Страница 71 из 79
Я молча смотрела на взбудораженный снег, на глубокий след, оставленный лошадьми, на белку, что прыгала между заснеженными елями, взбивая облака искристой морозной пыли. На мгновение мне показалось, что вдруг разом умолкли все звуки, замерли все шорохи, и это чувство так усугубило мое одиночество, что я всхлипнула. Господи, хоть бы Маргарита была рядом! Хоть бы кто-нибудь оказался поблизости!
Об этом ли я мечтала в монастыре, представляя себе все прелести версальской жизни? Был ли в этих мечтах хоть намек на возможность разочарований и несчастья?
Граф д'Артуа, подумала я, подлец. Да, подлец и негодяй. Он нарочно унижает меня, насмехается надо мной. Это доставляет ему удовольствие. Но как может быть, что я сознаю это и в то же время не могу сопротивляться?

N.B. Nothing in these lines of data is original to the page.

-- ==== Sys2Proof/Machine/Kupel.lean ====
section
/-! DEFINITION. Kupel ports: lanes, training and spares, link frames, credits, acknowledgement and replay
(R494 to R509). -/

namespace Sys2Proof.Machine

/-! ## Port states (R497 to R500) -/

/-- The die of a port. -/
def portDie (p : Nat) : Nat := p / 6
/-- A host port. -/
def Work.isHostPort (w : Work) (p : Nat) : Bool := decide (w.rd F.klPortCfgRole 0 p = 1)

/-- A port changes its state, with its event (source 48 + port). -/
def Work.setKl (w : Work) (p st status : Nat) : Work :=
  let old := w.klState p
  if old = st then w
  else (w.wr F.klPortStatusState 0 p st).event (48 + p) status (old + st * 8 +
    w.rd F.klPortStatusTxLanes 0 p * 64 + w.rd F.klPortStatusRxLanes 0 p * 2 ^ 11)

/-- What a port holds is lost when it goes DOWN or OUT: the messages of unacknowledged frames and those that wait are
counted, and the link begins anew (R509). -/
def Work.loseLink (w : Work) (p : Nat) : Work :=
  let x := w.port p
  let n := (x.unacked.map (fun f => f.msgs.length)).foldl (· + ·) x.waiting.length
  (w.bump F.klStatLostDown 0 p n).setPort p
    { x with nextSeq := 0, unacked := [], expect := 0, naking := false, sinceAck := 0, granted := List.replicate 6 0,
             used := List.replicate 6 0, freed := List.replicate 6 0, waiting := [], replays := 0 }

/-- A port goes DOWN. -/
def Work.portDown (w : Work) (p : Nat) : Work := (w.loseLink p).setKl p klDown sOk

/-- The unit-map entry of a lane (R543): direction 0 transmit, 1 receive. -/
def laneEntry (p dir lane state logical : Nat) : Nat :=
  mapEntry kLane (portDie p) (p % 6 * 10 + dir * 5 + lane) state logical

/-- The logical id of lane l of a direction of a port. (Log entry 119, DEDUCED.) -/
def laneId (p dir l : Nat) : Nat := p % 6 * 8 + dir * 4 + l % 4

/-- A lane replaced by the spare of its direction: FENCED (R499, R545, R546). -/
def Work.laneFence (w : Work) (p dir lane cause : Nat) : Work :=
  let r := fenceRecord 1 cause 0 0 (laneEntry p dir lane 2 0) (laneEntry p dir 4 0 (laneId p dir lane)) w.tickNo
  (((w.logFence r).bind kLane (portDie p) (laneId p dir lane) (p % 6 * 10 + dir * 5 + 4)).bump F.sprMapFenced
    (portDie p) 0).event (dieSource 0 (portDie p)) sFenced r

/-- No lane is left: the port is OUT, its frames are lost, NO_SPARE is reported, the device is DEGRADED (R499). -/
def Work.portOut (w : Work) (p dir lane cause : Nat) : Work :=
  let r := fenceRecord 1 cause 0 0 (laneEntry p dir lane 2 0) 0 w.tickNo
  let w := ((w.logFence r).bump F.sprMapFenced (portDie p) 0).event (dieSource 1 (portDie p)) sNoSpare r
  ((w.loseLink p).setKl p klOut sNoSpare).degrade (portDie p)

/-- The port retrains: it carries nothing, and keeps what it has not had acknowledged (R497, R498). -/
def Work.retrain (w : Work) (p : Nat) : Work :=
  if w.isHostPort p then w.portDown p
  else
    let w := w.setPort p { w.port p with replays := 0, excluded := false }
    (w.bump F.klPortStatusRetrains 0 p).setKl p klTraining sOk

/-- The four lanes of a direction, none where fewer are left: lanes 0 to 3, and the spare in place of a failed one
(R497). -/
def laneSet (failed : List Nat) : Option (List Nat) :=
  let ok := (List.range 5).filter (fun l => !failed.contains l)
  if 4 ≤ ok.length then some (ok.take 4) else none

/-- The bits of a set of lanes. -/
def laneMask (ls : List Nat) : Nat := (ls.map (fun l => 2 ^ l)).foldl (· + ·) 0

/-- The lanes of a mask. -/
def lanesOf (mask : Nat) : List Nat := (List.range 5).filter (fun l => bitOf mask l)

/-- Lanes that failed added to those of before. -/
def addLanes (old new : List Nat) : List Nat := new.foldl setInsert old

/-! ## Frames (R501, R502, R506, R508) -/

/-- The receive buffer of each class, in credits of 256 B (R506). (Log entry 117, DEDUCED.) -/
def classCredits : List Nat := [512, 256, 256, 128, 16, 512]

/-- The credits that a message takes (R506). -/
def Msg.credits (m : Msg) : Nat := ceilDiv (32 + alignUp m.payload.length 8) 256

/-- A message on the wire (R503). -/
def Msg.bytes (m : Msg) : List Byte :=
  headerBytes m.h ++ m.payload ++ List.replicate (alignUp m.payload.length 8 - m.payload.length) 0

/-- The link header of a frame that a port sends (R502). -/
def Port.linkHeader (x : Port) (lseq : Nat) (nak unseq host empty : Bool) : List Byte :=
  if host then toBytes 16 (2 ^ 34)
  else
    let credits := (List.range 6).foldl (fun (acc : Nat) c => acc + getAt 0 x.freed c % 4096 * 2 ^ (48 + 12 * c)) 0
    toBytes 16 (lseq % 65536 + (x.expect + 65535) % 65536 * 2 ^ 16 + (if nak then 2 ^ 32 else 0) +
      (if unseq then 2 ^ 33 else 0) + (if empty then 2 ^ 35 else 0) + credits)

/-- The header under which the model's log keeps a frame that left a port. (Log entry 119, DEDUCED.) -/
def frameLog : KHdr := ⟨0, 0, 0, 0, 0, 0, 0, 0, 0, 0, 0⟩

/-- A frame leaves a port: it also acknowledges. (Log entry 119, DEDUCED.) -/
def Work.frameOut (w : Work) (p lseq : Nat) (nak unseq : Bool) (msgs : List Msg) : Work :=
  let x := w.port p
  let bs := x.linkHeader lseq nak unseq (w.isHostPort p) msgs.isEmpty ++ msgs.flatMap Msg.bytes
  (w.setPort p { x with sinceAck := 0 }).emitMsg p ⟨frameLog, bs⟩

/-- A message sent to the neighbour of a port outside retry, as the link-up exchange is (R508, R616).
(Log entry 117, DEDUCED.) -/
def Work.directOut (w : Work) (p typ : Nat) (payload : List Byte) : Work :=
  let h := { w.hdrTo clsCtrl typ 0 0 0 0 with hops := 1, tick := w.tickNo, len := payload.length }
  w.frameOut p 0 false true [⟨h, payload⟩]

/-- Bytes of frames that wait for their acknowledgement (R508). -/
def Port.replayBytes (x : Port) : Nat :=
  (x.unacked.map (fun f => 34 + (f.msgs.map (fun m => m.bytes.length)).foldl (· + ·) 0)).foldl (· + ·) 0

/-- The credits that a sender has left for a class: the peer's buffer, what the peer has freed, less what it has used
(R506). -/
def Port.creditsLeft (x : Port) (c : Nat) : Nat :=
  (getAt 0 classCredits c + getAt 0 x.granted c + 4096 - getAt 0 x.used c % 4096) % 4096

/-- MESSAGE_TRANSMIT (R506, R508): the oldest message of a class that waits at a port goes out when the credits cover it
and the replay buffer has room. (Log entry 117, DEDUCED.) -/
def Work.transmit (w : Work) (p c : Nat) : Work :=
  let x := w.port p
  match x.waiting.find? (fun m => m.h.cls = c) with
  | none => w
  | some m =>
    let rest := x.waiting.erase m
    if w.isHostPort p then
      (if w.klState p = klHostUp then (w.setPort p { x with waiting := rest }).frameOut p 0 false false [m] else w)
    else if w.klState p ≠ klUp ∨ x.creditsLeft c < m.credits then w
    else
      let used := x.used.set c ((getAt 0 x.used c + m.credits) % 4096)
      if c = clsTime then (w.setPort p { x with waiting := rest, used := used }).frameOut p 0 false true [m]
      else if 32767 ≤ x.unacked.length ∨ 524288 < x.replayBytes + 34 + m.bytes.length then w
      else
        let seq := x.nextSeq
        (w.setPort p { x with waiting := rest, used := used, nextSeq := (seq + 1) % 65536,
                              unacked := x.unacked ++ [⟨seq, [m]⟩] }).frameOut p seq false false [m]

/-- MESSAGE_TRANSMIT. -/
def execMessageTransmit (port cls : Nat) (s : State) : Out :=
  s.perform (.messageTransmit port cls) (fun w => w.transmit port cls)

/-- The frames that a peer has not acknowledged go out again (R498, R508). -/
def Work.resend (w : Work) (p : Nat) : Work :=
  let fs := (w.port p).unacked
  fs.foldl (fun (w : Work) f => w.frameOut p f.lseq false false f.msgs) (w.bump F.klStatReplays 0 p fs.length)

/-- A replay from ACK + 1; after eight without progress the port retrains (R508, R509). -/
def Work.replay (w : Work) (p : Nat) : Work :=
  let x := w.port p
  if x.unacked.isEmpty then w
  else
    let w := (w.setPort p { x with replays := x.replays + 1 }).resend p
    if 8 ≤ x.replays + 1 then w.retrain p else w

/-- REPLAY_TIMEOUT (R508): the oldest unacknowledged frame has waited 8 us. -/
def execReplayTimeout (port : Nat) (s : State) : Out :=
  s.perform (.replayTimeout port) (fun w => if w.klState port = klUp then w.replay port else w)

/-- ACK_TIMER (R508): an EMPTY frame acknowledges what no other frame has. -/
def execAckTimer (port : Nat) (s : State) : Out :=
  s.perform (.ackTimer port) (fun w =>
    if w.klState port = klUp ∧ (w.port port).sinceAck ≠ 0 then w.frameOut port 0 false true [] else w)

/-! ## Training (R494, R497 to R500) -/

/-- An end of the link-up exchange sends step 1 with a fresh nonce (R616). -/
def Work.helloOut (w : Work) (p : Nat) : Work :=
  let (v, w) := w.fresh 256
  let nonce := toBytes 32 v
  (w.setPort p { w.port p with helloNonce := nonce }).directOut p 0x30 (toBytes 8 1 ++ nonce)

/-- A direction's lanes after training: the spare's first use is a fence (R499). -/
def Work.takeLanes (w : Work) (p dir : Nat) (before : Bool) (failed lanes : List Nat) : Work :=
  let x := w.port p
  let cause := if x.laneCause = 0 then 6 else x.laneCause
  let w := if dir = 0 then w.wr F.klPortStatusTxLanes 0 p (laneMask lanes) else w.wr F.klPortStatusRxLanes 0 p (laneMask lanes)
  if lanes.contains 4 && !before then w.laneFence p dir (failed.headD 0) cause else w

/-- KUPEL_TRAINING_COMPLETE: training or retraining has ended; the masks name the lanes that failed it.
(Log entry 119, DEDUCED.) -/
def Work.trained (w : Work) (p txFail rxFail : Nat) : Work :=
  let st := w.klState p
  if st ≠ klTraining ∧ (st ≠ klDown ∨ w.rd F.klPortCfgEn 0 p = 0) then w
  else if w.isHostPort p then
    (if (txFail ||| rxFail) % 16 ≠ 0 then w.portDown p
     else ((w.wr F.klPortStatusTxLanes 0 p 15).wr F.klPortStatusRxLanes 0 p 15).setKl p klHostUp sOk)
  else
    let x := w.port p
    let tx := addLanes x.txFailed (lanesOf txFail)
    let rx := addLanes x.rxFailed (lanesOf rxFail)
    let w := w.setPort p { x with txFailed := tx, rxFailed := rx }
    match laneSet tx, laneSet rx with
    | some tl, some rl =>
      let w := (w.takeLanes p 0 x.txSpare tx tl).takeLanes p 1 x.rxSpare rx rl
      let w := w.setPort p { w.port p with txSpare := tl.contains 4, rxSpare := rl.contains 4, laneCause := 0 }
      (w.setKl p klAttesting sOk).helloOut p
    | none, _ => w.portOut p 0 (tx.getLastD 0) 6
    | _, none => w.portOut p 1 (rx.getLastD 0) 6

/-- KUPEL_TRAINING_COMPLETE (R497, R500). -/
def execKupelTrainingComplete (port txFail rxFail : Nat) (s : State) : Out :=
  s.perform (.kupelTrainingComplete port txFail rxFail) (fun w => w.trained port txFail rxFail)

/-- A receive lane in use fails: the port retrains without it, or is OUT when its direction has already used its spare
(R497, R499). -/
def Work.laneFails (w : Work) (p lane cause : Nat) : Work :=
  let st := w.klState p
  if (st ≠ klAttesting ∧ st ≠ klUp ∧ st ≠ klHostUp) ∨ bitOf (w.rd F.klPortStatusRxLanes 0 p) lane = false then w
  else if w.isHostPort p then w.portDown p
  else
    let x := w.port p
    let w := w.setPort p { x with rxFailed := setInsert x.rxFailed lane, laneCause := cause }
    if x.rxSpare then w.portOut p 1 lane cause else w.retrain p

/-- LANE_LOSS_OF_LOCK (R497). (Log entry 15, DESIGN CHOICE.) -/
def execLaneLossOfLock (port lane : Nat) (s : State) : Out :=
  s.perform (.laneLossOfLock port lane) (fun w => w.laneFails port lane 6)

/-- SER_LIMIT_EXCEEDED (R497). -/
def execSerLimitExceeded (port lane : Nat) (s : State) : Out :=
  s.perform (.serLimitExceeded port lane) (fun w => w.laneFails port lane 2)

/-- TRAINING_EXCLUSION (R498): a port in TRAINING for more than 1 ms leaves route selection. -/
def execTrainingExclusion (port : Nat) (s : State) : Out :=
  s.perform (.trainingExclusion port) (fun w =>
    if w.klState port = klTraining then w.setPort port { w.port port with excluded := true } else w)

end Sys2Proof.Machine
end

Это оттого, что я слишком неопытна. Да, теперь я это понимаю. Может быть, стоит все-таки поговорить с отцом? Он сейчас в Париже, но мне, возможно, удастся выкроить время и съездить к нему. Хотя, с другой стороны, разве мне неизвестно, что он скажет в ответ на мои слова? Он будет в восторге от того, что моя карьера продвигается, и выскажет свой восторг самым откровенным образом. Но какой мне-то толк от этого?
Когда я подумала об этом, невыносимая дурнота вдруг подступила к горлу так стремительно, что я не успела даже достать платок. Меня стошнило в снег, и рвота была такая обильная, что я слегка испугалась. Что со мной происходит? Непременно следует найти время и показаться Лассону…
Я выпрямилась и тщательно умыла лицо мокрым снегом. Снежные комки, тающие в моих руках, освежили щеки своим обжигающим холодом. Я вспомнила уроки сестры Анны о том, что от такого умывания портится кожа, но сейчас мне было абсолютно все равно.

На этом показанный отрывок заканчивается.